-- ==== Sys2Proof/Tests/Slice0.lean ====
section
/-! SUPPORT. The model's own tests: ill-formed commands that WellFormed refuses; single operations against the spec's worked
examples; and, for every statement of the obligations with hypotheses, values that meet the hypotheses of each of its clauses. -/

namespace Sys2Proof.Tests
open Sys2Proof.Machine

/-! ## WellFormed refuses -/

theorem test_wf_die : (Instr.stepStart 8).wf = false ∧ (Instr.stepStart 7).wf = true := by decide
theorem test_wf_logic_die : (Instr.tjHot 8 0).wf = false ∧ (Instr.tjHot 0x58 0).wf = true := by decide
theorem test_wf_replan : (Instr.replan [⟨0x44, 0, [], 0⟩]).wf = false := by decide
theorem test_wf_outs : (Instr.inputSample 0 0 0 [⟨.logic 0x51, 0, 0, 0⟩]).wf = false ∧ (Instr.inputSample 0 0 0 [⟨.core 7, 750, 9, 40⟩]).wf = true := by decide
theorem test_wf_boundary : (Instr.boundaryUpdateDr []).wf = false ∧ (Instr.samplePreload (some [true])).wf = false := by decide
theorem test_wf_queue : (Instr.issue 0 64).wf = false ∧ (Instr.issue 0 63).wf = true := by decide
theorem test_wf_seq : (Instr.nop 0 0 (2 ^ 32)).wf = false := by decide
theorem test_wf_array : (Instr.passIssue 0 96).wf = false := by decide
theorem test_wf_vu : (Instr.vchain 0 16).wf = false := by decide
theorem test_wf_buf : (Instr.tileBufferSlotReady 0 0 4).wf = false := by decide
theorem test_wf_link : (Instr.linkPllLock 36).wf = false := by decide
theorem test_wf_lane : (Instr.lossOfSignal 0 4).wf = false := by decide
theorem test_wf_tc : (Instr.frameReceive 0 4).wf = false := by decide
theorem test_wf_chan : (Instr.ping 32).wf = false := by decide
theorem test_wf_far : (Instr.lpddr6Init 64).wf = false := by decide
theorem test_wf_fm : (Instr.fmOscillatorLock 2).wf = false := by decide
theorem test_wf_stack : (Instr.nmBringup 8 0 [] false).wf = false := by decide
theorem test_wf_ctrl : (Instr.refreshTempSample 72 0).wf = false := by decide
theorem test_wf_line : (Instr.scrubRead 63 1).wf = false := by decide
theorem test_wf_bytes : (Instr.ack 0 [256]).wf = false := by decide
theorem test_wf_word : (Instr.dbPendClear (2 ^ 32)).wf = false := by decide
theorem test_wf_errs : (Instr.dmCopy 0 0 0 [(0, 0)]).wf = false ∧ (Instr.dmCopy 0 0 0 [(32, 1)]).wf = false := by decide
theorem test_wf_port : (Instr.claim (.core 0 4) 0).wf = false ∧ (Instr.claim (.peer 36) 0).wf = false := by decide
theorem test_wf_buffer : (Instr.lessonLoad 0 (.bytes [300])).wf = false := by decide
theorem test_wf_offset : (Instr.registerRead .sideband 0 0 ⟨4, 2⟩).wf = false ∧ (Instr.registerRead (.host true) 0 0 ⟨0, 0⟩).wf = false := by decide
theorem test_wf_value : (Instr.registerWrite (.host true) 0 0 ⟨2, 0⟩ 65536).wf = false := by decide
theorem test_wf_sem : (Instr.semAdd 0 256 0).wf = false := by decide
theorem test_wf_slot : (Instr.amaxClr 0 64).wf = false := by decide
theorem test_wf_vreg : (Instr.vregWrite 0 0 32 0 0).wf = false ∧ (Instr.vregWrite 0 0 0 256 0).wf = false := by decide
theorem test_wf_group : (Instr.distLost 65536 0 0).wf = false := by decide
theorem test_wf_address : (Instr.entdaa 128).wf = false ∧ (Instr.setdasa 128 0).wf = false := by decide
theorem test_wf_events : (Instr.enec 256).wf = false := by decide
theorem test_wf_ring : (Instr.ringSnapshot 4).wf = false := by decide
theorem test_wf_core : (Instr.breakpointResume 0 4).wf = false := by decide
theorem test_wf_dbg : (Instr.debugAccessUpdate (2 ^ 82)).wf = false := by decide
theorem test_wf_config : (Instr.configurationRequest 0 (some (2 ^ 32))).wf = false := by decide

/-! ## Small states -/

/-- A state with the given control state, nothing in memory and no command waiting. -/
def st (c : Ctl) : State := ⟨⟨c, []⟩, []⟩
/-- Powered, at an event of Table 18-6. -/
def at' (e : Nat) : Ctl := { Ctl.reset with pow := { PowerSt.reset with on := true, event := e } }
/-- Up, after event 9. -/
def up : Ctl := at' 9
/-- Up, in READY. -/
def ready : Ctl := up.wr Fld.st_ST_STATE_STAGE 2
/-- Change the power's fields. -/
def pw (c : Ctl) (f : PowerSt → PowerSt) : Ctl := { c with pow := f c.pow }
/-- Change the security processor's. -/
def sc (c : Ctl) (f : SecSt → SecSt) : Ctl := { c with sec := f c.sec }
/-- Change the host interface's. -/
def ho (c : Ctl) (f : HostSt → HostSt) : Ctl := { c with host := f c.host }
/-- The powered module with the TAP's fields changed. -/
def tapS (f : TapSt → TapSt) : State := st { up with tap := f { TapSt.reset with on := true } }
/-- The module in a phase of boot. -/
def bootS (b : BootPhase) (f : SecSt → SecSt) : State := st { at' 4 with sec := f { SecSt.reset with boot := b } }

theorem test_idle : (match step (st up) with | .next t => decide (t = st up) | _ => false) = true := by decide
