-- ==== Sys2Proof/Machine/Pipeline.lean ====
section
/-! DEFINITION. quantized_inference_pipeline: quantizer, forward pass, dequantizer, RUN, the pattern mapper and NOP
(42_pipeline.md). -/

namespace Sys2Proof.Machine

/-- `TWO_PI` = 0x40C90FDB (R181, D8). -/
def twoPi : F32 := 0x40C90FDB

/-- `QUANTIZE32(x)` up to and including the product with 255 (R181): `u`. Each step is one rounded operation. -/
def quantizeU (x : F32) : Fp :=
  let n := Fp.clamp (Fp.ofInt 0) (Fp.ofInt 1) (Fp.div (Fp.decode x) (Fp.decode twoPi))
  Fp.mul n (Fp.ofInt 255)

/-- `QUANTIZE32(x)` up to and including the subtraction (R181): `t`. -/
def quantizeT (x : F32) : Fp := Fp.sub (quantizeU x) (Fp.ofInt 128)

/-- The last clamp of QUANTIZE, to the signed 8-bit range (R180), which never changes `q` (R185). -/
def quantizeClamp (q : Int) : Int := if q < -128 then -128 else if 127 < q then 127 else q

/-- `QUANTIZE32(x)` (R181); none where the code is a draw, that is for a NaN (R184). -/
def quantize32 (x : F32) : Option Code :=
  onPattern x (fun b => (Fp.trunc (quantizeT b)).map (fun q => toCode (quantizeClamp q)))

/-- QUANTIZE with its draw (R184, D9): the code, and the state after the draws taken. -/
def quantize (x : F32) (s : State) : Code × State :=
  match quantize32 x with
  | some q => (q, s)
  | none => (Config.freeCode s.draws, s.takeDraws 1)

/-- `FORWARD(q)` (R186). -/
def forward (s : State) (q : Code) : Except Fault Code :=
  match dense1 s q with
  | .error e => .error e
  | .ok l1 =>
    match dense2 s l1 with
    | .error e => .error e
    | .ok l2 => denseOut s l2

/-- `DEQUANTIZE(out_q)` (R187). -/
def dequantize (outQ : Code) : F32 :=
  onPattern outQ (fun c =>
    Fp.encode (Fp.clamp (Fp.ofInt (-1)) (Fp.ofInt 1) (Fp.mul (Fp.ofInt (sext8 c)) (Fp.decode 0x3C000000))))

/-- `TO_PATTERN(y)` (R193, R194); none where the pattern is a draw, that is for a NaN. DESIGN CHOICE, log entry 25: R194 says
that 255 is reached only by y ≥ 1.0, but its formula gives 255 a little below 1.0 too (0x3F7F0000); the formula is followed. -/
def toPattern (y : F32) : Option Byte :=
  onPattern y (fun b =>
    let norm := Fp.clamp (Fp.ofInt 0) (Fp.ofInt 1) (Fp.div (Fp.add (Fp.decode b) (Fp.ofInt 1)) (Fp.ofInt 2))
    (Fp.roundNearest (Fp.mul norm (Fp.ofInt 255))).map (fun v => BitVec.ofInt 8 v))

/-- NOP (R195). -/
def execNop (s : State) : StepOutcome := .next s

/-- QUANTIZE run by itself. -/
def execQuantize (x : F32) (s : State) : StepOutcome :=
  .next ((quantize x s).2.answer (.code (quantize x s).1))

/-- FORWARD run by itself. -/
def execForward (q : Code) (s : State) : StepOutcome := answering s ((forward s q).map .code)

/-- DEQUANTIZE run by itself. -/
def execDequantize (outQ : Code) (s : State) : StepOutcome := .next (s.answer (.float (dequantize outQ)))

/-- RUN in `Ready` (R189): the five steps, the result placed in register Y. -/
def runPipeline (s : State) : StepOutcome :=
  match forward s (quantize s.x s).1 with
  | .error e => .fault e
  | .ok outQ => .next ((quantize s.x s).2.setY (dequantize outQ))

/-- RUN (R189). Unless `Ready`, +0.0 with no arithmetic, no draw and no blob read (R190). -/
def execRun (s : State) : StepOutcome :=
  if s.state = .ready then runPipeline s else .next (s.setY 0)

/-- TO_PATTERN (R193): a pure function of its operand; a NaN gives a draw (R194). -/
def execToPattern (y : F32) (s : State) : StepOutcome :=
  match toPattern y with
  | some p => .next (s.answer (.pattern p))
  | none => .next ((s.takeDraws 1).answer (.pattern (Config.freePattern s.draws)))

end Sys2Proof.Machine
end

_ _ _ _ _

• [Work instruction]:
Go through the entries and copy every line that has "SecSt".

• [Answer space]:
def sc (c : Ctl) (f : SecSt → SecSt) : Ctl := { c with sec := f c.sec }
def bootS (b : BootPhase) (f : SecSt → SecSt) : State := st { at' 4 with sec := f { SecSt.reset with boot := b } }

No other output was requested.